RECORDS FOR THIS EXERCISE Start Marker

/-! ## Every instruction -/

/-- An instruction other than the two that resolve the quirks leaves alone what the host and the peer own. -/
theorem sameOutside_exec {i : Instr} (hq : i ≠ .quirkResolve) (hc : i ≠ .cmdResolveQuirks)
    (e : exec i s = .next t) : sameOutside s t := by
  have h := headerBlind_sameOutside s
  have b := macroblockBlind_sameOutside s
  have hs := sameOutside_refl s
  cases i with
  | quirkResolve => exact absurd rfl hq
  | cmdResolveQuirks => exact absurd rfl hc
  | scVoObj _ | scVol _ | scReserved _ | scVos | scVosEnd | scUser | scGop | scSessionErr | scVisobj | scVop | scSlice
  | scExt | scOther _ => exact h.completes (h.takeStartCode _) hs e
  | scan => exact h.completes h.scanP hs e
  | vos => exact h.completes h.vosP hs e
  | vo => exact h.completes h.voP hs e
  | vol => exact h.completes h.volP hs e
  | volStudio => exact h.completes h.volStudioP hs e
  | loadQmatrix k => exact h.completes (h.loadQmatrixP k) hs e
  | cplxEst => exact h.completes h.cplxEstP hs e
  | extUnit => exact h.completes h.extP hs e
  | gop => exact h.completes h.gopP hs e
  | userdata => exact h.completes h.userdataP hs e
  | vop => exact KeepsOutside.vopP.completed e
  | timeIncr => exact KeepsOutside.timeIncrP.completed e
  | tiHeal => exact KeepsOutside.tiHeal.completed e
  | spriteTraj => exact KeepsOutside.spriteTrajP.completed e
  | gmcResolve => exact KeepsOutside.gmcResolveP.completed e
  | getAmv n => exact next_of_completes e ▸ b.runFor (.pure _) hs
  | mbI => exact KeepsOutside.stored b.mbIP e
  | mbP => exact KeepsOutside.stored b.mbPP e
  | mbB => exact KeepsOutside.stored b.mbBP e
  | mbStudio => exact KeepsOutside.completed b.mbStudioP e
  | mvd p fc => exact b.execMvd hs e
  | dquant => exact KeepsOutside.completed b.dquantP e
  | blockIntra n c => exact KeepsOutside.stored (b.blockIntraP n c) e
  | blockInter n => exact KeepsOutside.completed (b.blockInterP n) e
  | coefDirect l r v => exact KeepsOutside.coefficient (b.withSign l r v) e
  | coefEsc1 tb => exact KeepsOutside.coefficient (b.coefEsc1P tb) e
  | coefEsc2 tb => exact KeepsOutside.coefficient (b.coefEsc2P tb) e
  | coefEsc3 => exact KeepsOutside.coefficient b.coefEsc3P e
  | predDc n d => exact b.execPredDc hs e
  | predAc n => exact KeepsOutside.stored (.update fun _ => b.predAc n) e
  | resyncPeek => exact KeepsOutside.peekStep.completed e
  | videoPacketHeader => exact next_of_completes e ▸ KeepsOutside.runPacket hs
  | partitionAI => exact (KeepsOutside.partitionA KeepsOutside.partStepI _ _ _).stored e
  | partitionAP => exact (KeepsOutside.partitionA KeepsOutside.partStepP _ _ _).stored e
  | partitionBI => exact (KeepsOutside.partitionB KeepsOutside.partBStepI).stored e
  | partitionBP => exact (KeepsOutside.partitionB KeepsOutside.partBStepP).stored e
  | mbPartitioned => exact KeepsOutside.mbPartitionedP.stored e
  | cmdNop => exact next_of_completes e ▸ hs
  | cmdScanHeaders | cmdDecodePicture => exact KeepsOutside.setFsm.command e
  | cmdSetpos => exact KeepsOutside.setposP.command e
  | cmdClrlog => exact KeepsOutside.clrlogP.command e
  | cmdReserved6 | cmdReserved7 | cmdReserved8 | cmdReserved9 | cmdReserved10 | cmdReserved11 | cmdReserved12
  | cmdReserved13 | cmdReserved14 | cmdReserved15 => exact KeepsOutside.badCommand.command e
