-- ==== Sys2Proof/Certificates/Slice0/Obligations.lean ====
section
/-! DEFINITION. The statements for the provers: what the rules of the spec say the machine does. -/

open Sys2Proof Sys2Proof.Machine

/-- Words written out from the table's encodings, a 4-bit one in a byte of its own, decode to their rows. Rests on
30_encoding.md section 1, 30_encoding.md section 5. Log entry 11. -/
def Obligations.SpecWordsDecodeToTheirRows : Prop :=
  decode .cmd [0b00000001] = .ok (.pack16, []) ∧
  decode .cmd [0b00001101] = .ok (.decmsg, []) ∧
  decode .cmd [0b00001110] = .ok (.cmdUnassignedE, []) ∧
  decode .len8 [0b00000000] = .ok (.lenEnd, []) ∧
  decode .len8 [0b00000111, 0x65] = .ok (.lenLabel 7, [0x65]) ∧
  decode .len8 [0b01000001] = .ok (.lenRsv01 1, []) ∧
  decode .len8 [0b10000010] = .ok (.lenRsv10 2, []) ∧
  decode .len8 [0b11000000] = .ok (.lenPtr 0, []) ∧
  decode .flags16 [0b10000001, 0b10000011] = .ok (.flags 1 0 0 0 1 1 0 3, []) ∧
  decode .flags16 [0b00000001, 0b00000000] = .ok (.flagsQuery, []) ∧
  decode .opcode4 [0b00000010] = .ok (.opcodeUnnamed 2, []) ∧
  decode .rcode4 [0b00000011] = .ok (.rcodeNameError, []) ∧
  decode .rcode4 [0b00001001] = .ok (.rcodeUnknown 9, []) ∧
  decode .rtype16 [0b00000000, 0b00001111] = .ok (.rtypeMx, []) ∧
  decode .rtype16 [0b00000000, 0b01100011] = .ok (.rtypeUnknown 99, []) ∧
  decode .class16 [0b00000000, 0b00000001] = .ok (.classIn, []) ∧
  decode .class16 [0b00000000, 0b11111111] = .ok (.classOther 255, [])

/-- Decode of encode is the instruction, for every well-formed row. Rests on 30_encoding.md section 1, 30_encoding.md
section 5. Log entry 11. -/
def Obligations.DecodingAnEncodedInstructionGivesItBack : Prop :=
  ∀ (i : Instr) (rest : List Byte), WellFormed i = true → decode (formatOf i) (encode i ++ rest) = .ok (i, rest)

/-- What decodes is well formed and encodes to the bytes it was read from. Rests on 30_encoding.md section 1,
30_encoding.md section 5. Log entry 11. -/
def Obligations.EveryDecodedWordIsTheEncodingOfItsInstruction : Prop :=
  ∀ (f : Format) (bytes : List Byte) (i : Instr) (rest : List Byte), decode f bytes = .ok (i, rest) →
    WellFormed i = true ∧ formatOf i = f ∧ bytes = encode i ++ rest

/-- A step is exec of the instruction that is asked for; with nothing asked it changes nothing. Rests on 10_state.md
section 1, 30_encoding.md section 5. Log entry 11. Log entry 19. Log entry 2. Log entry 3. -/
def Obligations.StepRunsTheDecodedInstruction : Prop :=
  ∀ s : State,
    (s.req = .idle → step s = .next s) ∧
    (s.req = .broken → step s = .refused .hostActedDuringCommand) ∧
    (s.req = .command → fetch s = some (.cmd, [s.cmd.setWidth 8])) ∧
    (∀ (f : Format) (w : Half), s.req = .pattern f w → fetch s = some (f, wordBytes f w)) ∧
    ∀ (f : Format) (bytes : List Byte) (i : Instr) (rest : List Byte), fetch s = some (f, bytes) →
      decode f bytes = .ok (i, rest) → step s = exec i { s with req := .idle }

/-- Writing an assigned code to CMD starts that command; an unassigned code is refused. Rests on R80, R11,
30_encoding.md section 5. Log entry 19. Log entry 2. -/
def Obligations.WritingCmdStartsTheCommand : Prop :=
  (∀ (s : State) (i : Instr) (c : BitVec 4), s.req = .idle →
    (c, i) ∈ ([(0x1, .pack16), (0x2, .unpack16), (0x3, .unpack32), (0x4, .nameenc), (0x5, .namedec), (0x6, .hdrenc),
      (0x7, .hdrdec), (0x8, .rcdec), (0x9, .rtdec), (0xA, .qparse), (0xB, .rrparse), (0xC, .encq),
      (0xD, .decmsg)] : List (BitVec 4 × Instr)) →
    step (s.hostWriteCmd c) = exec i { s with cmd := c, req := .idle }) ∧
  (∀ (s : State) (c : BitVec 4), s.req = .idle → c ∈ ([0x0, 0xE, 0xF] : List (BitVec 4)) →
    step (s.hostWriteCmd c) = .refused (.unassignedCommand c) ∧
    s.hostWriteCmd c = { s with cmd := c, req := .command }) ∧
  ∀ s : State,
    exec .cmdUnassigned0 s = .refused (.unassignedCommand 0x0) ∧
    exec .cmdUnassignedE s = .refused (.unassignedCommand 0xE) ∧
    exec .cmdUnassignedF s = .refused (.unassignedCommand 0xF)

/-- The state after reset. Rests on R31, R200. Log entry 12. Log entry 2. -/
def Obligations.ResetHoldsTheSpecsValues : Prop :=
  State.reset.cmd = 0 ∧ State.reset.err = 0 ∧ State.reset.stage = 0 ∧ State.reset.ilen = 0 ∧ State.reset.hlen = 0 ∧
  State.reset.olen = some 0 ∧ State.reset.nrec = some 0 ∧ State.reset.cur = some 0 ∧
  State.reset.einfo0 = none ∧ State.reset.einfo1 = none ∧ State.reset.txid = none ∧ State.reset.arg = none ∧
  State.reset.hf = ⟨none, none, none, none, none, none, none, none⟩ ∧ State.reset.val = none ∧
  State.reset.msg = ⟨none, none, none, none, none, none⟩ ∧ State.reset.qst = ⟨none, none, none⟩ ∧
  State.reset.name = none ∧ State.reset.recs = [] ∧
  (∀ a, State.reset.ibuf.read a = none ∧ State.reset.obuf.read a = none ∧ State.reset.hbuf.read a = none) ∧
  (∀ s : State, s.hostReset = State.reset) ∧ step State.reset = .next State.reset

RECORDS FOR THIS EXERCISE End Marker

WHAT YOU ARE ASKED TO DO:
For this exercise, please output exactly the lines above starting at the line with "Obligations.EveryDecodedWordIsTheEncodingOfItsInstruction : Prop" and ending at the line with "WellFormed i = true ∧", ends included.

PROBLEM SOLUTION:
def Obligations.EveryDecodedWordIsTheEncodingOfItsInstruction : Prop :=
  ∀ (f : Format) (bytes : List Byte) (i : Instr) (rest : List Byte), decode f bytes = .ok (i, rest) →
    WellFormed i = true ∧ formatOf i = f ∧ bytes = encode i ++ rest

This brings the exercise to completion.